====== Extracted entries ======

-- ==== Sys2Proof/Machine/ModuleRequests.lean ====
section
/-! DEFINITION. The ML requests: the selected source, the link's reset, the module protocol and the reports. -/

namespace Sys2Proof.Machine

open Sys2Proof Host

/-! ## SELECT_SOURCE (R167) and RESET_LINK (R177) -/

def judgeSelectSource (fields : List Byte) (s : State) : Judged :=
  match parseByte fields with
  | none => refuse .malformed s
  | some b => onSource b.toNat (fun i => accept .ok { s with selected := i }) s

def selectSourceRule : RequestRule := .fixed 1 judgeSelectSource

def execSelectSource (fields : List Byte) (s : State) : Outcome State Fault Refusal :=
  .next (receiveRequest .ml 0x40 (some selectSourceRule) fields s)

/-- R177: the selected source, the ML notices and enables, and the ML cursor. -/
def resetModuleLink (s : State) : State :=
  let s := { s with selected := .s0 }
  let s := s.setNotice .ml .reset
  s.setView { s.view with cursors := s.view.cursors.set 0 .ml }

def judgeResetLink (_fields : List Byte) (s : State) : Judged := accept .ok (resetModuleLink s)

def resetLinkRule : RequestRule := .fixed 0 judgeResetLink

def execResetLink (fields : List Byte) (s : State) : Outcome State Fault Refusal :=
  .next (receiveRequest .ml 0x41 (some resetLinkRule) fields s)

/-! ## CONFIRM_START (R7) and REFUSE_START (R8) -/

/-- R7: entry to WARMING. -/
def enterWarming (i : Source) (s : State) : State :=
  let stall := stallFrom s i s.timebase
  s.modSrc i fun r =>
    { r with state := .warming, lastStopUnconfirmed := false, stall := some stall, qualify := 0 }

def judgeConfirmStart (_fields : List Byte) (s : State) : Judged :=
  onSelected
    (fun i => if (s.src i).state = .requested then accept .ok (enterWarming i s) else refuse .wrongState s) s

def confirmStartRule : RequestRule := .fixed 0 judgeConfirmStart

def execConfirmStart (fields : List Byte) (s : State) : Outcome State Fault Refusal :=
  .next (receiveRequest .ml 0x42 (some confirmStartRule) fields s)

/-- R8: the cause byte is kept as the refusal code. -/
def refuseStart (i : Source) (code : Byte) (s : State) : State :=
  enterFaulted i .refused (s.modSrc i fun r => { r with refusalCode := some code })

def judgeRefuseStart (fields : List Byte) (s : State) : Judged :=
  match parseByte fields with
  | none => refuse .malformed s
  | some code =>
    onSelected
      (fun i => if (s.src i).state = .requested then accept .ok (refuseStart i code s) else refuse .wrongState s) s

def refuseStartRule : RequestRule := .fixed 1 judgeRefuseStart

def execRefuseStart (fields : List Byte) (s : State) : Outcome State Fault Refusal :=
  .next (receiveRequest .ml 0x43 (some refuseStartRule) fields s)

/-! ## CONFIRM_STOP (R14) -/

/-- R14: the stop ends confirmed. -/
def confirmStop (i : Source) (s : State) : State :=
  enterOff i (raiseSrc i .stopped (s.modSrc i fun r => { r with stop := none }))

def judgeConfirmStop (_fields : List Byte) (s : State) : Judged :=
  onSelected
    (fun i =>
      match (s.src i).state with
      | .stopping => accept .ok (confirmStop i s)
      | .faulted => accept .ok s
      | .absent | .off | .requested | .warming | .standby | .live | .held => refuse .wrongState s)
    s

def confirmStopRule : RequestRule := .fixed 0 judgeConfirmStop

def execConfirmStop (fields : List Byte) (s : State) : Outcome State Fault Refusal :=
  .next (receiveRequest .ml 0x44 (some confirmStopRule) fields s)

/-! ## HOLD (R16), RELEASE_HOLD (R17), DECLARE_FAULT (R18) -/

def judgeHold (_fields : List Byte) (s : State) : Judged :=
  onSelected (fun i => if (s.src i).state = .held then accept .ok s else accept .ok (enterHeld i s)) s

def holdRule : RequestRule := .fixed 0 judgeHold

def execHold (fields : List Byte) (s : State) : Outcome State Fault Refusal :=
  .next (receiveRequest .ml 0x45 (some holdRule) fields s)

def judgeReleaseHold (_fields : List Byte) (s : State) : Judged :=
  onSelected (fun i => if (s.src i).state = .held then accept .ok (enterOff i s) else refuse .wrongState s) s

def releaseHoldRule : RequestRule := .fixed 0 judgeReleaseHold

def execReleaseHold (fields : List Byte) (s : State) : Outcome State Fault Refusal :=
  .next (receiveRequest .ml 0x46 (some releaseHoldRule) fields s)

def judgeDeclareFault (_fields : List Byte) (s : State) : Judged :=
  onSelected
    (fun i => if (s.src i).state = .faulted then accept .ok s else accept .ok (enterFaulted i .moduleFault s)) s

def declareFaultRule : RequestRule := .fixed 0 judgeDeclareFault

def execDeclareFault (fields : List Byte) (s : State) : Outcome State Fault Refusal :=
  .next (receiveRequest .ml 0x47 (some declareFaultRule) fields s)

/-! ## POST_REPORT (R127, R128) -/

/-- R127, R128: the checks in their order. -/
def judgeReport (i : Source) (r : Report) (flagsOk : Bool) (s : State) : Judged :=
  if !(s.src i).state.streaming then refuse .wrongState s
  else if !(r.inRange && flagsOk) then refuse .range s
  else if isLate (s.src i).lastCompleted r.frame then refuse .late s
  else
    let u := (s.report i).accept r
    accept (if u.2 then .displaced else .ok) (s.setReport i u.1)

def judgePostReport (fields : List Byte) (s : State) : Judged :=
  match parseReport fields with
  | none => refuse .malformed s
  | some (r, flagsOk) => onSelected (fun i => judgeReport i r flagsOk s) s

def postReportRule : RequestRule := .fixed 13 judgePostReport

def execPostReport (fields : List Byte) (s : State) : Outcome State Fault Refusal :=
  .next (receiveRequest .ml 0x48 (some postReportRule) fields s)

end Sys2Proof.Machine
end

======
====== Extracted entries ======

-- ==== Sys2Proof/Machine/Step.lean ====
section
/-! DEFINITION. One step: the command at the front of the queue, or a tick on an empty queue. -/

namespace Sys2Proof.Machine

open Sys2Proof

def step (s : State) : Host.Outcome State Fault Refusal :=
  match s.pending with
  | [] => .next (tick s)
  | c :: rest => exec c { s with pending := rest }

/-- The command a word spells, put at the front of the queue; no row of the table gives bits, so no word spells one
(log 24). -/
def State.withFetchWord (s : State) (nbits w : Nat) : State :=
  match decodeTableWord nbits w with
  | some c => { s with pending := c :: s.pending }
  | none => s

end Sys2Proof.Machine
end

======

Task item: Your answer must be the lines above from the one containing "let stall := stallFrom s i s.timebase" to the one containing "def refuseStartRule : RequestRule", both included, restated word for word.

Response area:
  let stall := stallFrom s i s.timebase
  s.modSrc i fun r =>
    { r with state := .warming, lastStopUnconfirmed := false, stall := some stall, qualify := 0 }

def judgeConfirmStart (_fields : List Byte) (s : State) : Judged :=
  onSelected
    (fun i => if (s.src i).state = .requested then accept .ok (enterWarming i s) else refuse .wrongState s) s

def confirmStartRule : RequestRule := .fixed 0 judgeConfirmStart

def execConfirmStart (fields : List Byte) (s : State) : Outcome State Fault Refusal :=
  .next (receiveRequest .ml 0x42 (some confirmStartRule) fields s)

/-- R8: the cause byte is kept as the refusal code. -/
def refuseStart (i : Source) (code : Byte) (s : State) : State :=
  enterFaulted i .refused (s.modSrc i fun r => { r with refusalCode := some code })

def judgeRefuseStart (fields : List Byte) (s : State) : Judged :=
  match parseByte fields with
  | none => refuse .malformed s
  | some code =>
    onSelected
      (fun i => if (s.src i).state = .requested then accept .ok (refuseStart i code s) else refuse .wrongState s) s

def refuseStartRule : RequestRule := .fixed 1 judgeRefuseStart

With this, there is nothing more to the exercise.